Nitric-oxide synthase (flavodoxin)

nitric-oxide synthase (flavodoxin) (EC 1.14.14.47, nitric oxide synthetase, NO synthase) is an enzyme with systematic name L-arginine,reduced flavodoxin:oxygen oxidoreductase (nitric-oxide-forming). This enzyme catalyses the following chemical reaction

2 L-arginine + 3 reduced flavodoxin + 3 H⁺ + 4 O₂ ${\displaystyle \rightleftharpoons }$ 2 L-citrulline + 2 nitric oxide + 3 oxidized flavodoxin + 4 H₂O (overall reaction)

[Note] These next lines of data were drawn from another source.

-- ==== Sys2Proof/Tests/Slice0.lean ====
section
/-! SUPPORT. Tests: for every statement a state and operands that meet its hypotheses (`wit_`), the checks of WellFormed on ill-formed
commands, words written out from the encoding tables, worked examples of the spec (`test_`). -/

open Sys2Proof Sys2Proof.Machine

/-! ### Witnesses: states that meet the hypotheses of the statements -/

namespace Tests

set_option Elab.async false

/-- A header without wait and signals. -/
def h : Header := ⟨0, 0, ⟨0, 0, 0, 0, 0⟩, ⟨0, 0, 0, 0, 0⟩⟩

/-- Logical core 0 of cluster 0 with `i` at the head of unit `u`, carried by physical core 0, in a step of partition 0. -/
def coreAt (descs : List (BitVec 256)) (u : Nat) (i : Engine) : Core :=
  { Core.idle with
    run := some ⟨0, 1, 0, 0, 0, false⟩
    sq := ⟨⟨0, [], descs, (List.range 5).map fun k => if k = u then [encodeEngine i] else [], []⟩, [(u, ⟨0, [], 0, .running, 0⟩)], [], [], [], []⟩ }

/-- A state whose core 0 is `k`, in cluster 0 mapped without a spare. -/
def withCore (s : State) (k : Core) : State := (s.setNum 0x9100 1 0x76543210).setCore 0 k

/-- The state in which unit `u` of core 0 issues `i`. -/
def at' (u : Nat) (i : Engine) (descs : List (BitVec 256) := []) : State := withCore State.reset (coreAt descs u i)

/-- The issue that unit `u` then makes. -/
def act0 (u : Nat) : Act := ⟨0, 0, 0, u, 0, 0, []⟩

/-- `Issues` by evaluation. -/
def issuesOk (s : State) (c u : Nat) (i : Engine) (a : Act) (tok : Nat) : Bool :=
  decide (s.physOf c = some a.pc) && decide ((s.core a.pc).run.map CoreRun.part = some a.p) && !(s.core a.pc).frozen &&
    decide ((s.core a.pc).single = 0) && decide (((s.core a.pc).sq.unit u).halt = .running) && decide ((s.core a.pc).sq.head u = some i) &&
    decide (a.c = c ∧ a.u = u ∧ a.idx = ((s.core a.pc).sq.unit u).pos ∧ a.loops = ((s.core a.pc).sq.unit u).loops) &&
    decide ((s.core a.pc).sq.issueAt u i = some (a.t, tok)) && !(s.core a.pc).sq.outbid u a.t i.header && decide ((s.core a.pc).sq.late = []) &&
    decide ((s.core a.pc).sq.prog.errs = [] ∧ (s.core a.pc).tokErrs = []) && decide ((s.part a.p).stop = none) &&
    (List.range 9).all fun n => !(s.num (bpObj c) n).testBit 63

theorem issues_of {s : State} {c u : Nat} {i : Engine} {a : Act} {tok : Nat} (w : issuesOk s c u i a tok = true) :
    Issues s c u i a tok := by
  simp only [issuesOk, Bool.and_eq_true, decide_eq_true_eq, Bool.not_eq_true', List.all_eq_true, List.mem_range] at w
  obtain ⟨⟨⟨⟨⟨⟨⟨⟨⟨⟨⟨⟨h1, h2⟩, h3⟩, h4⟩, h5⟩, h6⟩, h7⟩, h8⟩, h9⟩, h0⟩, h12⟩, h10⟩, h11⟩ := w
  obtain ⟨r, hr, hp⟩ := Option.map_eq_some_iff.mp h2
  exact ⟨h1, ⟨r, hr, hp⟩, ⟨h3, h4⟩, h5, h6, h7, h8, h9, (fun g q => absurd (h0 ▸ q) (by simp)), h12, h10, fun n _ h => h11 n (by omega)⟩

/-- Core `pc` has no token and the instruction no signal. -/
theorem quiet {s : State} {pc : Nat} {i : Engine} (w : (s.core pc).sq.tokens = [] ∧ issueSigs i = []) : NoOverflow s pc i := by
  intro k
  simp [Seqr.token, w.1, w.2, tabGet, Token.zero, addedTo]

theorem clean_of {s : State} {pc : Nat} (w : (s.core pc).opnd.errs = [] ∧ (s.core pc).acc.errs = [] ∧ (s.cluster (clusterOfPhys pc)).buf.errs = []) :
    s.Clean pc := by
  intro sp x
  unfold State.localRam
  split <;> simp [Ram.mask, w.1, w.2.1, w.2.2, tabGet]

/-! #### Engines -/

/-- A tile of one row of two elements in the operand buffer. -/
def tile (fmt : BitVec 4) (addr : BitVec 17) : BitVec 256 :=
  encodeDesc { decodeDesc 0 with fmt := fmt, rows := 1, rowElems := 2, localAddr := addr }

/-- 1, 2: BF16 operands; 3: FP32; 4: a row function without stages; 5: BF16 of one element by one row; 6: a tile of cluster memory. -/
def descs : List (BitVec 256) :=
  [0, tile 2 0, tile 2 1, tile 1 2, encodeRowDesc (decodeRowDesc 0), encodeDesc { decodeDesc 0 with fmt := 2, rows := 1, rowElems := 1 },
   encodeDesc { decodeDesc 0 with fmt := 4, rows := 1, rowElems := 256, region := 1 }]

/-- Unit `u` of core 0 issues `i` on sound memories, and no shape condition fails. -/
def Runs (u : Nat) (i : Engine) : Prop :=
  let s := at' u i descs
  Issues s 0 u i (act0 u) 0 ∧ NoOverflow s 0 i ∧ s.shapeAt (act0 u) i = none ∧ s.Clean 0

theorem runs_of {u : Nat} {i : Engine} (w : issuesOk (at' u i descs) 0 u i (act0 u) 0 = true ∧ issueSigs i = [] ∧
    (at' u i descs).shapeAt (act0 u) i = none) (q : ((at' u i descs).core 0).sq.tokens = [] ∧ ((at' u i descs).core 0).opnd.errs = [] ∧
    ((at' u i descs).core 0).acc.errs = [] ∧ ((at' u i descs).cluster (clusterOfPhys 0)).buf.errs = []) : Runs u i :=
  ⟨issues_of w.1, quiet ⟨q.1, w.2.1⟩, w.2.2, clean_of q.2⟩
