-- ==== Sys2Proof/Machine/Transforms.lean ====
section
/-! DEFINITION. The round transforms (41_round_transforms.md): LDS, STS, SUB, SHR, MIX, ARK. Each transform is a function of
the whole old block, so every read comes before any write (R12). -/

namespace Sys2Proof.Machine

/-! ## What each transform computes -/

/-- SubBytes (R103): `S[r][c] <- SBOX[T[r][c]]`. -/
def subBytes (T : Block) : Block := blockOf fun r c => sbox (blockByte T r c)

/-- InvSubBytes (R104): `S[r][c] <- SBOX_INV[T[r][c]]`. -/
def invSubBytes (T : Block) : Block := blockOf fun r c => sboxInv (blockByte T r c)

/-- ShiftRows (R105): `S[r][c] <- T[r][(c + r) mod 4]`; the sum of two `Fin 4` is taken mod 4. -/
def shiftRows (T : Block) : Block := blockOf fun r c => blockByte T r (c + r)

/-- InvShiftRows (R106): `S[r][c] <- T[r][(c - r) mod 4]`; the difference of two `Fin 4` is taken mod 4, in 0..3. -/
def invShiftRows (T : Block) : Block := blockOf fun r c => blockByte T r (c - r)

/-- One column of MixColumns (R107). -/
def mixColumn (c : Word) : Word where
  b0 := mul2 c.b0 ^^^ mul3 c.b1 ^^^ c.b2 ^^^ c.b3
  b1 := c.b0 ^^^ mul2 c.b1 ^^^ mul3 c.b2 ^^^ c.b3
  b2 := c.b0 ^^^ c.b1 ^^^ mul2 c.b2 ^^^ mul3 c.b3
  b3 := mul3 c.b0 ^^^ c.b1 ^^^ c.b2 ^^^ mul2 c.b3

/-- One column of InvMixColumns (R108). -/
def invMixColumn (c : Word) : Word where
  b0 := mul14 c.b0 ^^^ mul11 c.b1 ^^^ mul13 c.b2 ^^^ mul9 c.b3
  b1 := mul9 c.b0 ^^^ mul14 c.b1 ^^^ mul11 c.b2 ^^^ mul13 c.b3
  b2 := mul13 c.b0 ^^^ mul9 c.b1 ^^^ mul14 c.b2 ^^^ mul11 c.b3
  b3 := mul11 c.b0 ^^^ mul13 c.b1 ^^^ mul9 c.b2 ^^^ mul14 c.b3

/-- MixColumns (R107). -/
def mixColumns (T : Block) : Block := mapColumns mixColumn T

/-- InvMixColumns (R108). -/
def invMixColumns (T : Block) : Block := mapColumns invMixColumn T

/-- Round key `r`, as the block whose column `col` is `W[4r + col]` (R16, R109). -/
def roundKey (w : Vector Word 60) (r : Nat) : Block :=
  ⟨scheduleWord w (4 * r), scheduleWord w (4 * r + 1), scheduleWord w (4 * r + 2), scheduleWord w (4 * r + 3)⟩

/-- AddRoundKey (R109): `S[row][col] <- T[row][col] ⊕ W[4*r + col][row]`. -/
def addRoundKey (w : Vector Word 60) (r : Nat) (T : Block) : Block :=
  blockOf fun row col => blockByte T row col ^^^ blockByte (roundKey w r) row col

/-! ## The commands -/

/-- The work of LDS (R101). The range is compared on unbounded naturals. -/
def ldsEffect (s : State) : Effect :=
  let a := 16 * s.bidx.toNat
  if a + 16 > s.ilen then .fatal s .range
  else .ok { s with S := blockOfBytes fun k => s.readBuffer .ibuf (a + k) }

/-- The work of STS (R102). -/
def stsEffect (s : State) : Effect :=
  let a := 16 * s.bidx.toNat
  if a + 16 > s.params.bufcap then .fatal s .range
  else .ok (s.memWrite .obuf a (blockBytes s.S))

/-- The work of SUB, SHR and MIX: a pure transform of S (R110). -/
def transformEffect (f : Block → Block) (s : State) : Effect := .ok { s with S := f s.S }

/-- The work of ARK r (R109): FC_NOKEY is tested before FC_ROUND. -/
def arkEffect (r : Nat) (s : State) : Effect :=
  if s.kvalid = false then .fatal s .noKey
  else if r > s.nr.toNat then .fatal s .round
  else .ok { s with S := addRoundKey s.w r s.S }

/-- LDS: load the state from a block of IBUF (R101). -/
def execLds (s : State) : Host.Outcome State Fault Refusal := complete (ldsEffect s)

/-- STS: store the state to a block of OBUF (R102). -/
def execSts (s : State) : Host.Outcome State Fault Refusal := complete (stsEffect s)

/-- SUB.E: SubBytes (R103). -/
def execSubE (s : State) : Host.Outcome State Fault Refusal := complete (transformEffect subBytes s)

/-- SUB.D: InvSubBytes (R104). -/
def execSubD (s : State) : Host.Outcome State Fault Refusal := complete (transformEffect invSubBytes s)

/-- SHR.E: ShiftRows (R105). -/
def execShrE (s : State) : Host.Outcome State Fault Refusal := complete (transformEffect shiftRows s)

/-- SHR.D: InvShiftRows (R106). -/
def execShrD (s : State) : Host.Outcome State Fault Refusal := complete (transformEffect invShiftRows s)

/-- MIX.E: MixColumns (R107). -/
def execMixE (s : State) : Host.Outcome State Fault Refusal := complete (transformEffect mixColumns s)

/-- MIX.D: InvMixColumns (R108). -/
def execMixD (s : State) : Host.Outcome State Fault Refusal := complete (transformEffect invMixColumns s)

/-- ARK r: AddRoundKey with round index `r` (R109). -/
def execArk (r : Nat) (s : State) : Host.Outcome State Fault Refusal := complete (arkEffect r s)

end Sys2Proof.Machine
end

(1a) 2 L-arginine + 2 reduced flavodoxin 2 H⁺ + 2 O₂ ${\displaystyle \rightleftharpoons }$ 2 N^ω-hydroxy-L-arginine + 2 oxidized flavodoxin + 2 H₂O

(1b) 2 N^ω-hydroxy-L-arginine + reduced flavodoxin + H⁺ + 2 O₂ ${\displaystyle \rightleftharpoons }$ 2 L-citrulline + 2 nitric oxide + oxidized flavodoxin + 2 H₂O

Binds heme (iron protoporphyrin IX) and tetrahydrobiopterin. The enzyme, found in bacteria and archaea, consist of only an oxygenase domain and functions together with bacterial ferredoxins or flavodoxins. The orthologous enzymes from plants and animals also contain a reductase domain and use only NADPH as the electron donor (cf. EC 1.14.13.39).

Note: the EC number 1.14.14.47 was formerly assigned to nitric-oxide synthase (NAD(P)H-dependent). It was merged with EC 1.14.13.165 nitric-oxide synthase (flavodoxin) in 2017.